Multiplexed DIA has recently shown great potential to increase throughput and depth. To analyze such data, identifications must be transferred between the channels, which involves an additional channel FDR. We benchmarked it to a DIA dataset in which HeLa cells were labeled as heavy and light using stable isotope labeling by amino acids in cell culture (SILAC) and analyzed on a QE-HFX (Extended Data Fig. 9). Proportions of identifications in ‘light only’, ‘heavy only’ and ‘light and heavy’ were very similar to the previous DDA and DIA results, validating our channel FDR. Interestingly, on the same data, the absolute number of identified peptides was threefold higher than in the original paper, reflecting advances in DIA search over the last years in general and specifically in alphaDIA.
To date, fully predicted libraries address many of the needs of DIA workflows but their pretrained prediction models are still best suited to the sample and instrument types that were used in training. This makes it necessary to train custom models for different situations (for example, PTMs), as they generally change retention and fragmentation behavior compared to the unmodified peptide. We reasoned that close integration of prediction by deep learning and the search engine might have the potential learn to adapt to such differences, an approach that we call DIA transfer learning. The subsequent search with alphaDIA confidently identified precursors and their spectra were first collected into a training dataset. The general pretrained models for retention time, fragmentation spectra and charge were fine-tuned on the experiment-specific training dataset (Fig. 6a,b). This resulted in a custom model, reflecting the behavior of peptides on the individual LC-MS setup. A hold-out validation and test dataset ensured generalization and prevented overfitting.
To assess the potential of transfer learning, we first applied it to a dataset of dimethylated HeLa peptides, an example of a modification that is known to alter retention times and fragmentation behavior (Methods and Fig. 6c). We found that transfer learning accurately modeled the effects of the lysine and N-terminal dimethylation on retention time behavior, improving R from 0.69 to 0.99 (Fig. 6d-i).

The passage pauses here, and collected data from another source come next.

-- ==== Sys2Proof/Tests/Slice0.lean ====
section
/-!
SUPPORT. Small checks: each WellFormed check refuses an ill-formed term, single steps on small states, and for every statement a concrete state and operands that meet its hypotheses.
-/
set_option maxRecDepth 100000
namespace Sys2Proof.Tests
open Sys2Proof Sys2Proof.Machine

/-- KN4-S, out of power-on reset, clocks running, region 0 in RUN, both worlds admitted in the first 256 words of customer microcode. -/
def live : Hw := (({ Hw.reset with cfg := .kn4S, porN := true, tb := 7 }.wf (PWR_STAT 0) PWR_STAT_STATE psRun).wr (CS_ATTR 0 0) 3)
/-- A frond that runs at 0x8000, at supervisor level and ML 2. -/
def sup0 : Frond := { Frond.zero with run := .run, pc := 0x8000, st := 0x48000000 }
/-- The live block with a frond 0. -/
def hF (x : Frond) : Hw := live.setFrond 0 x
/-- With a word at 0x8000. -/
def hW (x : Frond) (w : BitVec 256) : Hw := { hF x with csRam := [(0x8000, w)] }
/-- No parity error and nothing fetched ahead. -/
def e0 : FetchEnv := ⟨0, 0, 0, 0⟩
/-- Six leaflets guarded by p0 = 1: with p = 0 no move executes. -/
def idleMoves : Nat := 2 ^ 35 + 2 ^ 71 + 2 ^ 107 + 2 ^ 143 + 2 ^ 179 + 2 ^ 215
/-- A SEQ word, and the control word of a NAM with COND always and TARGET 0x8010, without an executing move. -/
def seqW : BitVec 256 := BitVec.ofNat 256 idleMoves
def ctl (nam : Nat) : BitVec 256 := BitVec.ofNat 256 (nam * 2 ^ 252 + 0x3F * 2 ^ 245 + 0x8010 * 2 ^ 221 + idleMoves)
/-- A keeper supervisor frond 0, and the privileged host on port 0. -/
def kF : Who := { agent := .frond 0, world := .keeper, sup := true }
def pH : Who := { agent := .host, world := .keeper, sup := true, port := 0 }

theorem wit_AluSumsAndLogicLeaveResultAndFlags : frondReady (hF { sup0 with aluO := 5 }) 0 = true := by decide
theorem wit_AluShiftsAndComparesLeaveResultAndFlags : frondReady (hF { sup0 with aluO := 0x8000000000000001 }) 0 = true := by decide
theorem wit_MstepStepsMultiplyAndDivide : frondReady (hF { sup0 with msM := 3, msQ := 1 }) 0 = true := by decide
theorem wit_FpuTriggersQueueAndResultsAreWritten : frondReady (hF { sup0 with fA := 3 }) 0 = true ∧
    ((hF { sup0 with fPend := [⟨2, 7, 1, 0⟩] }).clocked = true ∧ (hF sup0).hasFrond 0 = true ∧ ((hF { sup0 with fPend := [⟨2, 7, 1, 0⟩] }).frond 0).fPend = ⟨2, 7, 1, 0⟩ :: []) := by decide
theorem wit_LsuTriggersRecordTheAccess : frondReady (hF sup0) 0 = true ∧ ((hF sup0).frond 0).loadErr = false ∧ (8 : W64).toNat % 8 = 0 ∧ (8 : W64).toNat % 4 = 0 ∧
    ((hF sup0).frond 0).load = none ∧ ((hF sup0).frond 0).stores.length < 4 := by decide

Using the transfer learned model resulted in a total of 96,000 unique precursor and 8,613 protein identifications, a 48% increase over the 65,000 precursors identified without transfer learning and a 25% increase in protein groups (Fig. 6d,e and Supplementary Fig. 5). This gain in identifications is driven additively by both improved predictions of retention times from a median prediction error of 317 s down to only 11 s and an increase in the median correlation to predicted spectra from 0.5 to 0.85 (Fig. 6g,h).
Given these large improvements, we wished to ascertain that they were not the result of overfitting, despite the use of a hold-out validation and test dataset. Similarly to before, we used entrapment with the Arabidopsis proteome library followed by transfer learning with all precursors, including false-positive Arabidopsis hits (Extended Data Fig. 10a). Remarkably, even successive rounds of transfer learning led to more confident precursors identifications and <0.5% false Arabidopsis identifications at 1% FDR (Extended Data Fig. 10b-d). Upon inspection, we found that predictions of target hits showed substantial improved agreement with observed data, whereas the opposite was true of false-positive Arabidopsis hits (Extended Data Fig. 10e-g). This implies that end-to-end transfer learning generalizes to the peptide behavior in the actual experiment, improving identifications and control of false discoveries at the same time.